Artist and programmer Jason Rohrer had a cool idea. If we XOR an MP3 with some other file (call it A), there will be no statistical correlation between the resulting file and the MP3. He thinks this means that the resulting file (which he calls a “Mono” file) is not a copy or a derivative work of the MP3, so it can be distributed freely. (How, after all, can anyone claim copyright on arbitrary streams of bits?) He wrote a piece of software, Monolith, to demonstrate the concept. He also placed a WAV file in the public domain that he encourages people to use as “file A”. The math works out such that if you have the Mono file and the “file A” that was used to create it, you can get the original MP3 back out.
Whether distributing a “Mono” file made from a copyrighted MP3 and some arbitrary, unknown file is copyright infringement is a bit of a tree-falling-in-the-woods question. Yes, it’s an infringement, I suppose, but because almost nobody can replay the sound from the Mono file, the copyright holder is unlikely to notice.
But when you distribute the Mono file when everybody knows that you’re supposed to use Rohrer’s “file A” as the other file in order to get the MP3 back out, you’re just distributing the MP3 in a different encoding, like distributing it in some encrypted form, or in a ZIP file.
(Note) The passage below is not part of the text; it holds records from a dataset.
-- ==== Sys2Proof/Machine/ResetOps.lean ====
section
/-! DEFINITION. What the reset domains restore (R14 to R18, R42, R244, R263, R317, R460, R479 to R483), the power-loss flush (R350 to
R353, R485) and the start-up stages (R441, R445, R453, R455, R482). -/
namespace Sys2Proof.Machine
open Sys2Proof

/-! ### Registers, counters and latches by reset domain (R16, R18, R42) -/

/-- Width of a reset domain: the domains widen in the order island, device, module, power-on. -/
def Dom.rank : Dom → Nat
  | .i => 1
  | .d => 2
  | .m => 3
  | .p => 4
  | .stored => 9
  | .fixed => 9

/-- Counters whose Reset column is not D: (page, offset, rank of the domain). -/
def cntDoms : List (Nat × Nat × Nat) :=
  [(0x00, 0x800, 4), (0x00, 0x808, 4), (0x00, 0x810, 4), (0x01, 0x800, 4), (0x01, 0x808, 3),
   (0xE0, 0x800, 3), (0xE0, 0x808, 3), (0xE0, 0x810, 3), (0xE0, 0x818, 3), (0xE0, 0x820, 3), (0xE0, 0x828, 3), (0xE0, 0x830, 3),
   (0x80, 0xB48, 4), (0x10, 0x878, 4), (0x11, 0x830, 4), (0x11, 0x838, 4)]
  ++ [(0xD0, 0x800, 4), (0xD0, 0x808, 4), (0xD0, 0x810, 4), (0xD0, 0x818, 4), (0xD0, 0x820, 4), (0xD0, 0x828, 4), (0xD0, 0x830, 4),
      (0xD0, 0x838, 4), (0x03, 0x800, 4), (0x03, 0x808, 4), (0x03, 0x810, 4), (0x03, 0x818, 4), (0x03, 0x838, 4), (0x02, 0x800, 4),
      (0x02, 0x838, 4)]

/-- Rank of a counter's reset domain. -/
def cntRank (page off : Nat) : Nat := ((cntDoms.find? fun e => e.1 == page && e.2.1 == off).map fun e => e.2.2).getD 2

/-- Rank of the domain whose reset clears the latch of a low half (R16). -/
def latchRank (a : Nat) : Nat :=
  if 0x800 ≤ a % 4096 then cntRank (a / 4096) (a % 4096) else (((wordRows (a / 4096) (a % 4096)).head?).map fun r => r.dom.rank).getD 2

/-- A stored word after a reset of a rank: its fields of that domain or a narrower one at their reset values. -/
def wordReset (rank a : Nat) (w : Word) : Word :=
  BitVec.ofNat 32 ((wordRows (a / 4096) (a % 4096)).foldl (fun v r =>
    if r.dom.rank ≤ rank then v - bits v (r.lo + r.width - 1) r.lo * 2 ^ r.lo + r.val * 2 ^ r.lo else v) w.toNat)

/-- Mask of the fields of a word that are stored in the configuration (R460). -/
def storedMask (a : Nat) : Nat :=
  (wordRows (a / 4096) (a % 4096)).foldl (fun m r => if r.dom == .stored && r.acc == .rw then m ||| ((2 ^ r.width - 1) * 2 ^ r.lo) else m) 0

/-- Reset registers, counters, latches and page headers. -/
def resetRegs (rank : Nat) (s : State) : State :=
  let s := setRegs (s.regs.foldl (fun m e => smPut (resetWord (e.1 / 4096) (e.1 % 4096)) m e.1 (wordReset rank e.1 e.2)) s.regs) s
  let s := setCnt (s.cnt.filter fun e => rank < cntRank (e.1 / 4096) (e.1 % 4096)) s
  let s := setLatch (s.latch.filter fun e => rank < latchRank (e.1 % 2 ^ 20)) s
  if rank < 3 then setHdr (s.hdr.foldl (fun m e => smPut PageHdr.zero m e.1 { e.2 with freeze := false }) s.hdr) s else setHdr [] s

/-- Stored fields take the values of the valid configuration copy, or their reset values (R460, R441). -/
def restoreStored (s : State) : State :=
  let base := s.regs.foldl (fun m e =>
    let d := (resetWord (e.1 / 4096) (e.1 % 4096)).toNat
    let k := storedMask e.1
    smPut (resetWord (e.1 / 4096) (e.1 % 4096)) m e.1 (BitVec.ofNat 32 ((e.2.toNat - (e.2.toNat &&& k)) + (d &&& k)))) s.regs
  ((config s).getD []).foldl (fun s e =>
    let k := storedMask e.1
    let v := (regWord s (e.1 / 4096) (e.1 % 4096)).toNat
    setRegWord (e.1 / 4096) (e.1 % 4096) (BitVec.ofNat 32 ((v - (v &&& k)) + (e.2.toNat &&& k))) s) (setRegs base s)

/-! ### Device reset (R244, R263, R317, R479, R483) -/

/-- FATAL codes whose handling a device reset does not end (R473). -/
def keepsFatal (code : Nat) : Bool := code ∈ [0x0101, 0xE004, 0x8003, 0x9003, 0x0301, 0x0307, 0x0308, 0x0207, 0x0204]

/-- A new STRAIT_SESSION from the DRBG (R424). -/
def newSessionId (s : State) : State :=
  let (v, s) := draw s
  modStrait (fun x => { x with session := v % 2 ^ 32 }) s

/-- Indexes begin loading (R317): LOADING for at most graph and codebook bytes over 150 GB/s, their external memory allocated. -/
def loadIndexes (s : State) : State :=
  s.sre.idx.foldl (fun s e =>
    let i := e.2
    let graph := i.cfg.maxVec * (i.cfg.m + 4 * i.cfg.degree) + 512 * i.cfg.dim
    let (v, s) := draw s
    let s := (takeFrames (cdiv i.cfg.xmBytes frameBytes) (3000 + e.1) s).2
    modIdx e.1 (fun x => if x.st = .damaged then x else { x with st := .loading (now s + min v (cdiv graph 150)) }) s) s

/-- Queries, ingests and compactions are discarded, and pending drops with them (R317). -/
def dropSearch (s : State) : State :=
  modSre (fun x => { x with queries := [], ingests := [], idx := x.idx.map fun e =>
    (e.1, { e.2 with compact := none, drop := none, st := if e.2.st = .damaged then .damaged else .ready, lastT := 0, lastPrev := e.2.last }) }) s

/-- Connections and controllers are gone; the power state is PS0 (R479). -/
def dropHosts (rst : Bool) (s : State) : State :=
  let s := if rst then s.qcu.conns.foldl (fun s e => emit (.rst e.1) s) s else s
  let s := modNiu (fun n => { n with rto := [] }) s
  modFtl (fun f => { f with waiting := [], through := [], namespaces := f.namespaces.map fun e => (e.1, { e.2 with attached := [] }) })
    (setQcu { QcuSt.reset with lastRefused := s.qcu.lastRefused, actLed := s.qcu.actLed } s)

/-- A device reset with the cause bit of CLKRST_RST_CAUSE. The work of at most 50 ms is done within the command. -/
def deviceReset (cause : Nat) (s : State) : State :=
  let atoll := 64 - s.ocm.atoll
  let s := dropHosts true (dropSearch s)
  let s := setIslands [] (setCores [] (setCtxs [] (setChart ChartSt.reset s)))
  let s := modOcm (fun o => { o with
    spad := smClear o.spad 0 (atoll * 0x100000), spadErr := smClear o.spadErr 0 (atoll * 0x20000), loc := [], locErr := [], diag := false,
    flipArm := false, bgtSpad := ⟨0, 0⟩, bgtLoc := [], lastEcc := 0, lastTest := 0, locConf := [], initBusy := false }) s
  let s := modXmc (fun x => { x with
    chans := x.chans.map fun e => (e.1, { e.2 with selfRefresh := false, flipArm := false, lastAddr := 0, lastUncorr := false, lastSym := 0 })
    scrub := XmcSt.reset.scrub }) s
  let s := setSfu SfuSt.reset (setCompass CompassSt.reset s)
  let quotas := (s.ftl.quotas.filter fun e => e.1 < 5000).map Prod.fst
  let s := quotas.foldl (fun s o => freeQuota o s) s
  let s := modFtl (fun f => { f with diag := [], filterRefusal := (0, 0), idleSince := now s, credit := 0 }) s
  let s := modNiu (fun n => { n with rxq := [], txq := [], xoff := [], paused := [], flushing := 0, ptrFaults := [] }) s
  let s := newSessionId (setStrait StraitSt.reset s)
  let s := modMsp (fun m => { m with staged := [] }) s
  let s := modErr (fun e => { e with handlings := e.handlings.filter fun h => h.cls == .fatal && keepsFatal h.code }) s
  let s := modChip (fun c => { c with level1 := false, locked := false, cause := cause, devResetDue := none, fmeas := none, fmeasKhz := 0,
                                      ps4Fabric := none }) s
  let s := resetRegs 2 s
  loadIndexes (cntAdd 0x00 0x810 1 s)

/-! ### Power-loss flush (R350 to R353, R485) -/

/-- Programs in flight are abandoned: their units are undefined and their superblocks are closed (R328, R351, R352). -/
def abandonProgs (s : State) : State :=
  let ps := s.ftl.progs
  let s := modFtl (fun f => { f with progs := [], suspends := [], qual := ps.foldl (fun m p => smSet m p.unit 3) f.qual }) s
  ps.foldl (fun s p => modSb p.sb (fun b => if b.st = .opened then { b with st := .closed, closedT := now s } else b) s) s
Rohrer recognizes that MP3s are copies of sound recordings because “an algorithm exists that can convert an MP3 file into sound mechanistically without any additional information”. The same is true of Mono files. Since everybody knows that you just XOR the mono file with Rohrer’s freely-distributed “file A” to get the MP3, there’s a well-known algorithm that can turn the Mono file into sound. It fits within the statutory requirement that to infringe a sound recording copyright, one must create “phonorecords or copies that directly or indirectly recapture the actual sounds fixed in the recording.” The Mono files recapture the actual sounds fixed in the recording just as much as the original MP3 does; there’s just an extra step involved.
“Fine,” you respond. “So if you can XOR it with some other file and get a copyrighted work, it’s a copy. So a file full of zeroes is an infringement, because if you XOR it with an MP3, you get the MP3.” Obviously, though, the game is over if the algorithm that gets you the copyrighted work back out of your file needs to crib from the copyrighted work in order to do so.
So, in other words, if a computer can get the copyrighted work back out of it without seeing the copyrighted work, it’s a copy. So an MD5 isn’t a copy, and neither is any other sort of short audio fingerprint. But if there’s some way to replay the content in the file, it’s a copy.